▶ _ASSIGNMENT_
Which lines below hold the word "address"? Report each one.

▶ _SOURCE RECORDS_

-- ==== Sys2Proof/Tests/Slice0.lean ====
section
/-! SUPPORT. Tests. Expected values come from spec/95_test_vectors.md (the vector is named), from the tables of
30_encoding R81 and R88, or are written out by hand from the rule named. The last part has a witness for every statement
with hypotheses. -/

namespace Sys2Proof.Tests

open Sys2Proof.Machine

/-! ### Well-formedness: one ill-formed term for each check, refused -/

theorem test_wf_wrReg_too_long : wellFormed Config.defaultDesc (.wireWrReg 5 [1, 2]) = false := by decide
theorem test_wf_wrReg_five : wellFormed Config.defaultDesc (.wireWrReg 0x10 [1, 2, 3, 4, 5]) = true := by decide
theorem test_wf_rdRxpl_zero : wellFormed Config.defaultDesc (.wireRdRxpl 0) = false := by decide
theorem test_wf_rdRxpl_33 : wellFormed Config.defaultDesc (.wireRdRxpl 33) = false := by decide
theorem test_wf_wrTxpl_empty : wellFormed Config.defaultDesc (.wireWrTxpl []) = false := by decide
theorem test_wf_wrTxpl_33 : wellFormed Config.defaultDesc (.wireWrTxpl (List.replicate 33 0)) = false := by decide
theorem test_wf_writeRegister_256 :
    wellFormed Config.defaultDesc (.writeRegister 0 (List.replicate 256 0)) = false := by
  show decide ((List.replicate 256 (0 : Byte)).length ≤ 255) = false
  rw [List.length_replicate]; rfl
theorem test_wf_writeTXPayload_256 :
    wellFormed Config.defaultDesc (.writeTXPayload (List.replicate 256 0)) = false := by
  show decide ((List.replicate 256 (0 : Byte)).length ≤ 255) = false
  rw [List.length_replicate]; rfl

/-! ### Decoding: every constructor from a word written out bit by bit (30_encoding R81, R88; tests' source is the tables
there and L1-1 of 95) -/

theorem test_dec_RD_REG :
    decodeFrame Config.defaultDesc [0b00001010, 0, 0, 0, 0, 0] = .command (.wireRdReg 10) := by decide
theorem test_dec_WR_REG :
    decodeFrame Config.defaultDesc [0b00110000, 0x01, 0x02, 0x03] = .command (.wireWrReg 16 [1, 2, 3]) := by decide
theorem test_dec_RD_RXPLW : decodeFrame Config.defaultDesc [0b01100000, 0] = .command .wireRdRxplw := by decide
theorem test_dec_RD_RXPL : decodeFrame Config.defaultDesc [0b01100001, 0, 0] = .command (.wireRdRxpl 2) := by decide
theorem test_dec_WR_TXPL :
    decodeFrame Config.defaultDesc [0b10100000, 0x7F] = .command (.wireWrTxpl [0x7F]) := by decide
theorem test_dec_FLUSH_TX : decodeFrame Config.defaultDesc [0b11100001] = .command .wireFlushTx := by decide
theorem test_dec_FLUSH_RX : decodeFrame Config.defaultDesc [0b11100010] = .command .wireFlushRx := by decide
theorem test_dec_NOP : decodeFrame Config.defaultDesc [0b11111111] = .command .wireNop := by decide
theorem test_dec_not_a_command : decodeFrame Config.defaultDesc [0b01100010, 0] = .notCommand 0x62 := by decide
theorem test_dec_short_read : decodeFrame Config.defaultDesc [0b00001010, 0] = .malformed := by decide

/-- V-R2. -/
theorem test_dec_readRegister : decodeRequest [0b00000000, 0x0A, 0] = .request (.readRegister 0x0A) [] := by decide
/-- V-R8. -/
theorem test_dec_writeRegister :
    decodeRequest [0b00000001, 0x10, 3, 1, 2, 3] = .request (.writeRegister 0x10 [1, 2, 3]) [] := by decide
/-- V-R15, with LEN = 0 and a byte of the next request behind it. -/
theorem test_dec_writeRegisterByte :
    decodeRequest [0b00000010, 0x05, 0, 0x4C, 0x08] = .request (.writeRegisterByte 5 0x4C) [0x08] := by decide
theorem test_dec_readRXPayloadWidth : decodeRequest [0b00000011, 0, 0] = .request .readRXPayloadWidth [] := by decide
theorem test_dec_readRXPayload : decodeRequest [0b00000100, 0, 0] = .request .readRXPayload [] := by decide
/-- V-P9. -/
theorem test_dec_writeTXPayload :
    decodeRequest [0b00000101, 0, 3, 1, 2, 3] = .request (.writeTXPayload [1, 2, 3]) [] := by decide
theorem test_dec_flushTX : decodeRequest [0b00000110, 0, 0] = .request .flushTX [] := by decide
theorem test_dec_flushRX : decodeRequest [0b00000111, 0, 0] = .request .flushRX [] := by decide
/-- V-H3. -/
theorem test_dec_readState : decodeRequest [0b00001000, 0x55, 2, 0xAA, 0xBB] = .request .readState [] := by decide
theorem test_dec_getLastState : decodeRequest [0b00001001, 0, 0] = .request .getLastState [] := by decide
theorem test_dec_receive : decodeRequest [0b00001010, 0, 0] = .request .receive [] := by decide
theorem test_dec_transmit : decodeRequest [0b00001011, 0, 0] = .request .transmit [] := by decide
theorem test_dec_deactivateCE : decodeRequest [0b00001100, 0, 0] = .request .deactivateCE [] := by decide
theorem test_dec_processState : decodeRequest [0b00001101, 0, 0] = .request .processState [] := by decide
/-- V-H2. -/
theorem test_dec_illegal : decodeRequest [0xFF, 0, 2, 0xAA, 0xBB, 0x09] = .illegal 0xFF [0x09] := by decide
theorem test_dec_incomplete : decodeRequest [0x05, 0, 3, 1, 2] = .incomplete := by decide

/-- The packed descriptor image of 30_encoding R104: CONFIG is size 1 with mask 0x7F, RX_ADDR_P0 size 5 with mask 0xFF,
entry 0x18 reserved. -/
theorem test_descriptor_image :
    descriptorImage Config.defaultDesc[0] = 0x07F ∧ descriptorImage Config.defaultDesc[10] = 0x1FF ∧
      descriptorImage Config.defaultDesc[24] = 0x200 := by decide

theorem test_table_words :
    decodeTableWord 8 0x0A = some .receive ∧ decodeTableWord 8 0x1F = some (.wireRdReg 31) ∧
      decodeTableWord 8 0x3F = some (.wireWrReg 31 [0]) ∧ decodeTableWord 8 0x61 = some (.wireRdRxpl 1) ∧
      decodeTableWord 24 0x000500 = some (.readRegister 5) ∧ decodeTableWord 8 0x62 = none := by decide

/-! ### One step of each operation -/

/-- An idle block at reset, with a request at the port and the answers given. -/
def asked (request : List Byte) (answers : List LinkAnswer) : State :=
  { State.reset with hostIn := request, link := answers }

/-- The same after an exchange that returned 0x0E, so that LAST_STATUS is valid. -/
def askedLater (request : List Byte) (answers : List LinkAnswer) : State :=
  { asked request answers with lastStatus := 0x0E, lsValid := true, trace := [.x [0xFF] [0x0E]], ceOut := false }

/-- What is seen of a step: ERR, STATUS, EVENT, LEN, the sequence, and the trace. -/
def seen : Host.Outcome State Fault Refusal → Option (List Byte × List Byte × List Event)
  | .next t => some ([t.res.err, t.res.status, t.res.event, t.res.len], t.res.payload, t.trace)
  | .fault _ => none
  | .refused _ => none
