-- ==== Sys2Proof/Decode.lean ====
section
/-! DEFINITION. spec/opcode_table.json gives no row any bits, so no word spells a command. The frames of the
management link are read in Machine/Link.lean. -/

namespace Sys2Proof

/-- The command a word spells by the table's bits: none for every word, since no row of the table has bits. -/
def decodeTableWord (_nbits _w : Nat) : Option Instr := none

end Sys2Proof
end

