/-! ## Management commands -/

/-- GET_STATUS, READ_TIME, READ_ENTRY and READ_GROUP change nothing but the held response, which carries the state as it
stands, each field in its place, by the codes of the tables (R22, R71, R169, R173, R174, R176, R183). -/
def Obligations.ReadCommandsAnswerTheStateAsItStands : Prop :=
  ([Mode.bypass, .monitor, .enforce].map Mode.code = [0, 1, 2] ∧
    [RingState.off, .running, .suspended, .stopped].map RingState.code = [0, 1, 2, 3] ∧
    [EntryState.vacant, .ready, .stale, .latched].map EntryState.code = [0, 1, 2, 3] ∧
    [GroupState.idle, .opened, .commitWait].map GroupState.code = [0, 1, 2] ∧
    [Width.w1, .w2, .w4].map Width.code = [0, 1, 2]) ∧
  ∀ s : State,
    (s.delivers 0x11 [] = true → ∃ p, exec .getStatus s = .next (s.respond (Response.okWith p)) ∧ p.length = 12 ∧
      fieldAt p 0 1 = s.mode.code ∧ fieldAt p 1 1 = s.ringState.code ∧ fieldAt p 2 2 = s.head % 2 ^ 16 ∧
      fieldAt p 4 1 = s.records.length % 2 ^ 8 ∧ fieldAt p 5 2 = s.lost % 2 ^ 16 ∧
      fieldAt p 7 1 = s.causes.toNat ∧ fieldAt p 8 1 = s.mask.toNat ∧ fieldAt p 9 1 = s.slots.length % 2 ^ 8 ∧
      fieldAt p 10 1 = s.issueLog.length % 2 ^ 8 ∧ fieldAt p 11 1 = s.commitWait.length % 2 ^ 8) ∧
    (s.delivers 0x51 [] = true → ∃ p, exec .readTime s = .next (s.respond (Response.okWith p)) ∧ p.length = 4 ∧
      fieldAt p 0 4 = s.tickCounter.toNat) ∧
    (∀ i : Fin 48, s.delivers 0x24 [BitVec.ofNat 8 i.val] = true →
      ∃ p, exec (.readEntry (BitVec.ofNat 8 i.val)) s = .next (s.respond (Response.okWith p)) ∧ p.length = 36 ∧
        fieldAt p 0 4 = (s.entry i).address.toNat ∧
        fieldAt p 4 1 = (s.entry i).width.code.toNat + 4 * (s.entry i).signed.toNat
          + 8 * (s.entry i).mergePartial.toNat + 16 * (s.entry i).action.code + 64 * (s.entry i).state.code ∧
        fieldAt p 5 1 = (s.entry i).low.isSome.toNat + 2 * (s.entry i).high.isSome.toNat
          + 4 * (s.entry i).group.isSome.toNat + 8 * (s.entry i).period.isSome.toNat
          + 16 * (s.entry i).fallback.isSome.toNat + 32 * (s.entry i).reference.isSome.toNat
          + 64 * (s.entry i).remaining.isSome.toNat + 128 * (s.entry i).mark.isSome.toNat ∧
        fieldAt p 6 4 = (valueWord ((s.entry i).low.getD 0)).toNat ∧
        fieldAt p 10 4 = (valueWord ((s.entry i).high.getD 0)).toNat ∧
        fieldAt p 14 4 = (s.entry i).step % 2 ^ 32 ∧
        fieldAt p 18 4 = (valueWord ((s.entry i).fallback.getD 0)).toNat ∧
        fieldAt p 22 4 = (valueWord ((s.entry i).reference.getD 0)).toNat ∧
        fieldAt p 26 1 = (s.entry i).trip % 2 ^ 8 ∧
        fieldAt p 27 1 = ((s.entry i).group.map fun g => g.val + 1).getD 0 ∧
        fieldAt p 28 2 = (s.entry i).period.getD 0 % 2 ^ 16 ∧
        fieldAt p 30 2 = (s.entry i).remaining.getD 0 % 2 ^ 16 ∧
        fieldAt p 32 1 = (s.entry i).violations % 2 ^ 8 ∧ fieldAt p 33 2 = (s.entry i).denials % 2 ^ 16 ∧
        fieldAt p 35 1 = (s.entry i).sticky.toNat) ∧
    (∀ g : Fin 8, s.delivers 0x31 [BitVec.ofNat 8 (g.val + 1)] = true →
      ∃ p, exec (.readGroup (BitVec.ofNat 8 (g.val + 1))) s = .next (s.respond (Response.okWith p)) ∧
        p.length = 17 ∧
        fieldAt p 0 1 = (s.group g).reportCommit.toNat + 2 * (s.group g).enabled.toNat
          + 4 * (s.group g).remaining.isSome.toNat ∧
        fieldAt p 1 1 = (s.group g).state.code ∧ fieldAt p 2 2 = (s.group g).timeout % 2 ^ 16 ∧
        fieldAt p 4 1 = (s.members g).length % 2 ^ 8 ∧
        (∀ (k : Nat) (i : Fin 48), k < 8 → (s.members g)[k]? = some i → fieldAt p (5 + k) 1 = i.val) ∧
        (∀ k, k < 8 → (s.members g).length ≤ k → fieldAt p (5 + k) 1 = 255) ∧
        (∀ (k : Nat) (i : Fin 48), k < 8 → (s.members g)[k]? = some i →
          ((fieldAt p 13 1).testBit k = true ↔ (s.stagedValue i).isSome = true)) ∧
        fieldAt p 14 2 = (s.group g).remaining.getD 0 % 2 ^ 16 ∧
        (∀ k, k < 8 → s.commitWait[k]? = some g → (∀ j, j < k → s.commitWait[j]? ≠ some g) →
          fieldAt p 16 1 = k + 1) ∧
        (g ∉ s.commitWait → fieldAt p 16 1 = 0))

/-- SET_MODE. A code above 2 is refused BADARG; the mode that stands has no effect. Leaving BYPASS gives each READY entry with
a period its full deadline; leaving ENFORCE clears every fallback mark; entering BYPASS abandons every OPEN group, with cause
MODE and the ticks it had left, their ABANDON records in ascending group number, and sets GROUP. Nothing else changes but the
held response and the released line (R57, R112, R120, R151 to R155, R168). -/
def Obligations.SetModeTakesItsEffects : Prop :=
  ∀ (s : State) (b : Byte), s.delivers 0x10 [b] = true →
    (2 < b.toNat → exec (.setMode b) s = .next (s.respond (Response.refusal .badArg))) ∧
    (b.toNat = s.mode.code → exec (.setMode b) s = .next (s.respond Response.okEmpty)) ∧
    ∀ (m : Mode) (reports : List Report), b.toNat = m.code →
      reports = (if m = .bypass ∧ s.mode ≠ .bypass then s.bypassReports else []) →
      ∃ t, exec (.setMode b) s = .next t ∧
      t = { (((s.reportAll reports).setCause (if reports.isEmpty then 0 else 0x10)).respond Response.okEmpty) with
            mode := m, entries := t.entries, groups := t.groups, staged := t.staged } ∧
      (s.mode = .bypass → m ≠ .bypass → ∀ i, t.entry i =
        if (s.entry i).state = .ready ∧ (s.entry i).period.isSome = true then
          { s.entry i with remaining := (s.entry i).period } else s.entry i) ∧
      (s.mode = .monitor → t.entries = s.entries) ∧
      (s.mode = .enforce → m ≠ .enforce → ∀ i, t.entry i = { s.entry i with mark := none }) ∧
      (m ≠ .bypass → t.groups = s.groups ∧ t.staged = s.staged) ∧
      (m = .bypass → s.mode ≠ .bypass →
        (∀ g, (s.group g).state = .opened →
          t.group g = { s.group g with state := .idle, remaining := none }) ∧
        (∀ g, (s.group g).state ≠ .opened → t.group g = s.group g) ∧
        (∀ i, (∃ g, s.isMember g i = true ∧ (s.group g).state = .opened) → t.stagedValue i = none) ∧
        (∀ i, ¬ (∃ g, s.isMember g i = true ∧ (s.group g).state = .opened) →
          t.stagedValue i = s.stagedValue i))

/-- LOAD_ENTRY. Arguments that R18 allows, at a place that no occupied entry and no ring region meets, outside every enabled
group, make the VACANT entry READY with the payload's parts, no history, and its deadline started outside BYPASS; the same
arguments at an occupied index, an occupied place or into an enabled group are refused CONFLICT; and each argument that R18
lists is refused BADARG (R18, R166, R170). -/
def Obligations.LoadEntryPlacesAReadyEntry : Prop :=
  ∀ (s : State) (p : LoadPayload), s.delivers 0x20 (loadBytes p) = true →
    (∀ (i : Fin 48) (a : Action) (e : Entry) (grp : Option (Fin 8)), p.index.toNat = i.val →
      p.action.toNat = a.code → p.wcode.toNat ≤ 2 →
      (∀ g, grp = some g ↔ p.flags.getLsbD 4 = true ∧ p.group.toNat = g.val + 1) →
      e = { state := .ready, address := p.address, width := Width.ofCode (p.wcode.setWidth 2)
            signed := p.flags.getLsbD 0, action := a, mergePartial := p.flags.getLsbD 1
            low := if p.flags.getLsbD 2 then some (fieldValue (p.flags.getLsbD 0) p.low) else none
            high := if p.flags.getLsbD 3 then some (fieldValue (p.flags.getLsbD 0) p.high) else none
            step := p.step.toNat, trip := p.trip.toNat
            group := grp
            period := if p.flags.getLsbD 5 then some p.period.toNat else none
            fallback := if p.flags.getLsbD 6 then some (fieldValue (p.flags.getLsbD 0) p.fallback) else none
            reference := none
            remaining := if s.mode = .bypass then none
              else if p.flags.getLsbD 5 then some p.period.toNat else none
            mark := none, violations := 0, denials := 0, sticky := 0 } →
      p.address.toNat % 2 ^ p.wcode.toNat = 0 → p.step.toNat ≤ e.width.span →
      (∀ v, e.low = some v ∨ e.high = some v → inType e.width e.signed v = true) →
      (∀ l h, e.low = some l → e.high = some h → l ≤ h) →
      (p.flags.getLsbD 4 = true → 1 ≤ p.group.toNat ∧ p.group.toNat ≤ 8 ∧ p.flags.getLsbD 5 = false) →
      (p.flags.getLsbD 5 = true → p.period ≠ 0) →
      (∀ v, e.fallback = some v → p.flags.getLsbD 5 = true ∧ inType e.width e.signed v = true ∧
        (∀ l, e.low = some l → l ≤ v) ∧ ∀ h, e.high = some h → v ≤ h) →
      ((s.entry i).state = .vacant → ¬ s.overlapsEntry e.address.toNat e.width.bytes →
        ¬ s.overlapsRing e.address.toNat e.width.bytes →
        (∀ g, e.group = some g → (s.group g).enabled = false) →
        exec (.loadEntry p) s = .next ((s.setEntry i e).respond Response.okEmpty)) ∧
      ((s.entry i).state ≠ .vacant ∨ s.overlapsEntry e.address.toNat e.width.bytes ∨
          s.overlapsRing e.address.toNat e.width.bytes ∨ (∃ g, e.group = some g ∧ (s.group g).enabled = true) →
        exec (.loadEntry p) s = .next (s.respond (Response.refusal .conflict)))) ∧
    ∀ (w : Width) (signed : Bool) (low high fallback : Option Int), w = Width.ofCode (p.wcode.setWidth 2) →
      signed = p.flags.getLsbD 0 → low = (if p.flags.getLsbD 2 then some (fieldValue signed p.low) else none) →
      high = (if p.flags.getLsbD 3 then some (fieldValue signed p.high) else none) →
      fallback = (if p.flags.getLsbD 6 then some (fieldValue signed p.fallback) else none) →
      (48 ≤ p.index.toNat ∨ 3 ≤ p.wcode.toNat ∨ p.address.toNat % 2 ^ p.wcode.toNat ≠ 0 ∨ 4 ≤ p.action.toNat ∨
          (∃ v, (low = some v ∨ high = some v ∨ fallback = some v) ∧ inType w signed v = false) ∨
          w.span < p.step.toNat ∨ (∃ l h, low = some l ∧ high = some h ∧ h < l) ∨
          (p.flags.getLsbD 4 = true ∧ (p.group.toNat = 0 ∨ 8 < p.group.toNat)) ∨
          (p.flags.getLsbD 5 = true ∧ p.period = 0) ∨ (p.flags.getLsbD 4 = true ∧ p.flags.getLsbD 5 = true) ∨
          (p.flags.getLsbD 6 = true ∧ p.flags.getLsbD 5 = false) ∨
          (∃ v, fallback = some v ∧ ((∃ l, low = some l ∧ v < l) ∨ ∃ h, high = some h ∧ h < v)) →
        exec (.loadEntry p) s = .next (s.respond (Response.refusal .badArg)))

▶ _EXERCISE ANSWER_
        fieldAt p 0 4 = (s.entry i).address.toNat ∧
      e = { state := .ready, address := p.address, width := Width.ofCode (p.wcode.setWidth 2)
      p.address.toNat % 2 ^ p.wcode.toNat = 0 → p.step.toNat ≤ e.width.span →
      ((s.entry i).state = .vacant → ¬ s.overlapsEntry e.address.toNat e.width.bytes →
        ¬ s.overlapsRing e.address.toNat e.width.bytes →
      ((s.entry i).state ≠ .vacant ∨ s.overlapsEntry e.address.toNat e.width.bytes ∨
          s.overlapsRing e.address.toNat e.width.bytes ∨ (∃ g, e.group = some g ∧ (s.group g).enabled = true) →
      (48 ≤ p.index.toNat ∨ 3 ≤ p.wcode.toNat ∨ p.address.toNat % 2 ^ p.wcode.toNat ≠ 0 ∨ 4 ≤ p.action.toNat ∨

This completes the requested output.